-- ==== Sys2Proof/Machine/Boot.lean ====
section
/-! DEFINITION. Power, cold start, boot, attestation and reset (30 R430 to R433; 31 R435, R438). -/

namespace Sys2Proof.Machine
open Sys2Proof.Bits

/-! ### Power -/

/-- The package without its volatile contents. Host memory is the host's; the rollback counter is fused; modules stay in their
connectors; the clock counts on (30 R430, R433). -/
def State.cold (s : State) (on : Bool) : State :=
  { State.reset with
    now := s.now, inputs := s.inputs, nextId := s.nextId, freeCtr := s.freeCtr, powered := on, lasers := s.lasers,
    mem := s.mem.filter fun e => decide (hostBase ≤ e.1),
    regs := { Regs.reset with bootCtr := s.regs.bootCtr, reads := s.regs.reads, spdmOut := s.regs.spdmOut } }

/-- The next measurement is due INT s from now; with INT 0 there is none (29 R423). -/
def State.nextMeasure (s : State) : State :=
  let other := s.agenda.filter fun e => match e.2 with
    | .measurement _ _ => false
    | _ => true
  let int := get s.regs.agecfg 15 0
  let s1 := { s with agenda := other }
  if int = 0 then s1 else s1.after (int * 1500000000) (.measurement [] [])

/-- The package is powered off (31 R435, R438). -/
def State.powerOff (s : State) : State := s.cold false

/-- POWER_LOSS: input below 44 V for 100 µs or longer (31 R435). -/
def execPowerLoss (millivolts micros : Nat) (s : State) : Out :=
  .next (if millivolts < 44000 ∧ 100 ≤ micros then s.powerOff else s)

/-- OVERTEMPERATURE: a die reaches 110 °C (31 R438). -/
def execOvertemperature (die temp : Nat) (s : State) : Out :=
  .next (if die < 21 ∧ 110 ≤ temp then s.powerOff else s)

/-- COLD_START: power-good, or a CXL conventional reset; STATE is WAITFW (30 R430 step 1). -/
def execColdStart (s : State) : Out := .next (s.cold true)

/-! ### Boot -/

/-- STATE FAILED with its CAUSE; the buffer is erased (30 R430 step 5). -/
def State.bootFail (s : State) (cause : Nat) : State :=
  s.updRegs fun r => { r with bootState := 4, bootCause := cause, buffer := [], image := [] }

/-- A write of 1 to `RSTCTL`.CMD: taken in WAITFW or FAILED (30 Table 30.5, R431). -/
def State.bootCmd (s : State) : State :=
  if s.powered ∧ (s.regs.bootState = 0 ∨ s.regs.bootState = 4) then
    (s.updRegs fun r => { r with bootState := 1, bootCause := 0 }).after 1 .imageVerified
  else s

/-- BOOT (30 R430 step 2, R444). -/
def execBoot (s : State) : Out := .next (s.port 0x8 1 State.bootCmd)

/-- Bytes of the header, of the signature, of the load buffer (30 R431, Table 30.2). -/
def hdrBytes : Nat := 64
def sigBytes : Nat := 29792
def bufBytes : Nat := 2 ^ 24

/-- Body length and SVN of an image. -/
def imgLen (h : List Word) : Nat := (wnth h 1).toNat
def imgSvn (h : List Word) : Nat := get (wnth h 2) 15 0
def imgBump (h : List Word) : Bool := bit (wnth h 2) 16

/-- The header is well formed (30 R431). -/
def hdrOk (h : List Word) : Bool :=
  wnth h 0 == 0x465839 && decide (imgLen h ≤ bufBytes - hdrBytes - sigBytes) && get (wnth h 2) 63 17 == 0 &&
  (List.range 5).all fun i => wnth h (3 + i) == 0

/-- The words of a header. -/
def hdrOf (bs : List Byte) : List Word := (List.range 8).map (wordAt bs)

/-- IMAGE_VERIFIED: the checks of R431 in order; the running image is its header and body (30 R430 step 3, R431). -/
def execImageVerified (s : State) : Out :=
  if s.regs.bootState ≠ 1 then .next s
  else
    let hb := s.regs.buffer.read 0 hdrBytes
    let h := hdrOf hb
    if hdrOk h = false then .next (s.bootFail 1)
    else
      let body := s.regs.buffer.read (hdrBytes + sigBytes) (imgLen h)
      if Config.imageOk (hb ++ s.regs.buffer.read hdrBytes sigBytes ++ body) = false then .next (s.bootFail 2)
      else if imgSvn h < s.regs.bootCtr then .next (s.bootFail 3)
      else .next (s.updRegs fun r => { r with bootState := 2, image := hb ++ body })

/-! ### Reset -/

/-- What writes under way are made of: lines in the buffers, writes in flight, markers; they stand through a reset (08 R145). -/
def keptEvent (e : Nat × Instr) : Bool := match e.2 with
  | .closeMarker _ _ _ | .writeApply _ _ | .applyAcknowledgement _ _ | .wcbAgeDrain _ _ => true
  | .agewaitExpiry _ | .replanPause _ | .pauseEnd _ => true
  | _ => false

/-- A die with nothing but its buffer and its SC order. -/
def Die.bare (d : Die) : Die := { d with tlb := [], walks := [], mons := [] }

/-- Every register at its reset value but those R433 keeps; cores, contexts, queues, groups and links as after reset; storage,
fences, writes already made and the agents' epochs stay (30 R433); what waits for its turn at a home asks anew. -/
def State.clear (s : State) : State :=
  let keep := { Regs.reset with
    bootState := s.regs.bootState, bootCause := s.regs.bootCause, bootCtr := s.regs.bootCtr, buffer := s.regs.buffer, image := s.regs.image,
    lost := s.regs.lost, ce := s.regs.ce, errTail := s.regs.errTail, errHead := s.regs.errHead, errlog := s.regs.errlog,
    rettab := s.regs.rettab, agest := s.regs.agest, ageWait := s.regs.ageWait, errIrqs := s.regs.errIrqs, spdmOut := s.regs.spdmOut,
    reads := s.regs.reads }
  let ridge := { Ridge.reset with
    sc := s.ridge.sc, l2 := s.ridge.l2, arrFenced := s.ridge.arrFenced, eaveFenced := s.ridge.eaveFenced,
    pcFenced := s.ridge.pcFenced, hopFenced := s.ridge.hopFenced, pcErrs := s.ridge.pcErrs, resid := s.ridge.resid }
  let stopped := (s.grps.map (·.1)).foldl (fun (s : State) g => s.stopGroup g 3 0) s
  let writes := (stopped.ridge.asks.map (·.ev)).filter fun i => keptEvent (0, i)
  { stopped with
    phase := .idle, agenda := writes.foldl (fun l i => insertDue s.now i l) (stopped.agenda.filter keptEvent), cores := [], ctxs := [], queues := [], classPtr := [0, 0, 0, 0],
    classOn := [false, false, false, false],
    nextStart := 0, keep := none, grps := [], ridge := ridge, links := [], regs := keep,
    dies := stopped.dies.map fun e => (e.1, e.2.bare), agents := stopped.agents.map fun e => (e.1, { e.2 with loads := [] }) }

/-- A warm reset is taken only while STATE is READY (30 Table 30.5, R433). -/
def State.warm (s : State) : State := if s.powered ∧ s.regs.bootState = 3 then s.clear.nextMeasure else s

/-- WARM_RESET (30 R433, R444). -/
def execWarmReset (s : State) : Out := .next (s.port 0x8 2 State.warm)

/-- FUNCTION_LEVEL_RESET does the same (30 R433). -/
def execFunctionLevelReset (s : State) : Out := .next s.warm

/-- INIT_COMPLETE: HBM is trained or not; every register takes its reset value; READY, and BUMP advances the fused counter (30 R430
steps 4 and 5, R431). The first measurement is INT s away (29 R423). -/
def execInitComplete (hbmTrained : Bool) (s : State) : Out :=
  if s.regs.bootState ≠ 2 then .next s
  else if !hbmTrained then .next (s.bootFail 4)
  else
    let h := hdrOf (s.regs.image.take hdrBytes)
    let ctr := if imgBump h && decide (s.regs.bootCtr < imgSvn h) then imgSvn h else s.regs.bootCtr
    let s1 := s.cold s.powered
    .next (s1.updRegs fun r => { r with bootState := 3, bootCtr := ctr, image := s.regs.image }).nextMeasure

/-! ### Attestation -/

/-- SPDM_REQUEST at any STATE after WAITFW; block 2 is the running image once READY, zeros before (30 R432, Table 30.6). -/
def execSpdmRequest (req : List Byte) (s : State) : Out :=
  if s.powered = false ∨ s.regs.bootState = 0 then .next s
  else
    let ready := decide (s.regs.bootState = 3)
    let img := if ready then some s.regs.image else none
    let svn := if ready then imgSvn (hdrOf (s.regs.image.take hdrBytes)) else 0
    .next (s.updRegs fun r => { r with spdm := true, spdmOut := Config.spdmReply req img r.bootCtr svn :: r.spdmOut })

end Sys2Proof.Machine
end

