-- ==== Sys2Proof/Machine/Dispatch.lean ====
section
/-! DEFINITION. The meaning of every instruction and every other step: one direct call each. -/

namespace Sys2Proof.Machine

--------

• **Exercise goal**
Copy out the lines above word for word, stopping after the line containing "none (29 R423). -/".

• **Answer for the task**
-- ==== Sys2Proof/Machine/Boot.lean ====
section
/-! DEFINITION. Power, cold start, boot, attestation and reset (30 R430 to R433; 31 R435, R438). -/

namespace Sys2Proof.Machine
open Sys2Proof.Bits

/-! ### Power -/

/-- The package without its volatile contents. Host memory is the host's; the rollback counter is fused; modules stay in their
connectors; the clock counts on (30 R430, R433). -/
def State.cold (s : State) (on : Bool) : State :=
  { State.reset with
    now := s.now, inputs := s.inputs, nextId := s.nextId, freeCtr := s.freeCtr, powered := on, lasers := s.lasers,
    mem := s.mem.filter fun e => decide (hostBase ≤ e.1),
    regs := { Regs.reset with bootCtr := s.regs.bootCtr, reads := s.regs.reads, spdmOut := s.regs.spdmOut } }

/-- The next measurement is due INT s from now; with INT 0 there is none (29 R423). -/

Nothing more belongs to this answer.